Making sense of gene and proteins lists with functional enrichment analysis

12 Introduction

For today’s session, we will be using the R statistical programming language to perform functional enrichmemt analysis using a range of dedicated R packages. To simplify our work, we will be using the RStudio integrated development environment.

RStudio provides a central place to write code, comments, run code, and view output.

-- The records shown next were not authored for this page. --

-- ==== Sys2Proof/Laws/State.lean ====
section
/-! SUPPORT. Small laws of the state: tables, and one lemma per field per update, so that no proof unfolds a record
update. -/

namespace Sys2Proof.Machine

/-! ## Tables -/

theorem tget_tput {α : Type} (d : α) (t : Tbl α) (k j : Nat) (v : α) :
    tget d (tput t k v) j = if j = k then v else tget d t j := by
  induction t with
  | nil => simp [tput, tget]
  | cons e t ih =>
    obtain ⟨i, w⟩ := e
    simp only [tput]
    split
    · subst i; simp only [tget]; split <;> simp_all
    · split
      · simp only [tget]
      · simp only [tget, ih]
        split <;> split <;> simp_all

@[simp] theorem tget_tput_self {α : Type} (d : α) (t : Tbl α) (k : Nat) (v : α) : tget d (tput t k v) k = v := by
  simp [tget_tput]

theorem tget_tput_ne {α : Type} (d : α) (t : Tbl α) {k j : Nat} (v : α) (h : j ≠ k) :
    tget d (tput t k v) j = tget d t j := by
  simp [tget_tput, h]

/-! ## Contexts, cores and dies -/

@[simp] theorem ctx_setCtx (s : State) (k : Nat) (c : Ctx) : (s.setCtx k c).ctx k = c := by
  simp [State.ctx, State.setCtx]

theorem ctx_setCtx_ne (s : State) {k j : Nat} (c : Ctx) (h : j ≠ k) : (s.setCtx k c).ctx j = s.ctx j := by
  simp [State.ctx, State.setCtx, tget_tput_ne _ _ _ h]

@[simp] theorem core_setCore (s : State) (n : Nat) (c : Core) : (s.setCore n c).core n = c := by
  simp [State.core, State.setCore]

theorem core_setCore_ne (s : State) {n m : Nat} (c : Core) (h : m ≠ n) : (s.setCore n c).core m = s.core m := by
  simp [State.core, State.setCore, tget_tput_ne _ _ _ h]

@[simp] theorem die_setDie (s : State) (n : Nat) (d : Die) : (s.setDie n d).die n = d := by
  simp [State.die, State.setDie]

theorem die_setDie_ne (s : State) {n m : Nat} (d : Die) (h : m ≠ n) : (s.setDie n d).die m = s.die m := by
  simp [State.die, State.setDie, tget_tput_ne _ _ _ h]

@[simp] theorem ctx_modCtx (s : State) (k : Nat) (f : Ctx → Ctx) : (s.modCtx k f).ctx k = f (s.ctx k) := by
  simp [State.modCtx]

theorem ctx_modCtx_ne (s : State) {k j : Nat} (f : Ctx → Ctx) (h : j ≠ k) : (s.modCtx k f).ctx j = s.ctx j := by
  simp [State.modCtx, ctx_setCtx_ne _ _ h]

@[simp] theorem core_modCore (s : State) (n : Nat) (f : Core → Core) : (s.modCore n f).core n = f (s.core n) := by
  simp [State.modCore]

theorem core_modCore_ne (s : State) {n m : Nat} (f : Core → Core) (h : m ≠ n) : (s.modCore n f).core m = s.core m := by
  simp [State.modCore, core_setCore_ne _ _ h]

@[simp] theorem die_modDie (s : State) (n : Nat) (f : Die → Die) : (s.modDie n f).die n = f (s.die n) := by
  simp [State.modDie]

theorem die_modDie_ne (s : State) {n m : Nat} (f : Die → Die) (h : m ≠ n) : (s.modDie n f).die m = s.die m := by
  simp [State.modDie, die_setDie_ne _ _ h]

We will be using the workshop VMs today which run RStudio and have all the required R packages pre-installed.

 

12.1 Day 2 overview

  1. R environment setup including VM login
  2. ORA with gprofiler2 including multi-query of up and down regulated genes
  3. GSEA over KEGG database with clusterProfiler and multiple enrichment visualisations with enrichplot
  4. ORA and GSEA with WebGestaltR, interactive HTML reports, and exploration of term redundancy options
  5. Novel species FEA with clusterProfiler, WebGestaltR and STRING (web)
  6. End of workshop summary

 

12.2 R FEA packages for FEA

There are numerous R packages for FEA, each with their strenghts and limitations. It was difficult to restrict the chosen tools in order to fit within the time allocated for the workshop!

 

 

The following three R tools have been selected for today’s workshop:

  1. gprofiler2 due to its ease of use, high number of supported species, and multiple database enrichments produced within a single run. Caveat: only ORA analysis
  2. clusterProfiler2 due to its integrated database support, runs both GSEA and ORA, companion plotting tool enrichplot with diverse plot options, and novel species support
  3. WebGestaltR due to its ease of use, high number of suported databases and namespaces, runs both GSEA and ORA, interactive HTML reports and plots, and novel species support

12.3 Day 2 approach

For this part of the workshop, we will be doing a semi code-along approach, where you are not required to type any code (apart from a few basics in the RStudio familiarisation part next up) but we will be running code chunks together, talking about what each part of the code is doing, and viewing the output in real time.

All of the code required has been prepared into separate code files for each activity, and we will download these to the VMs in the next section.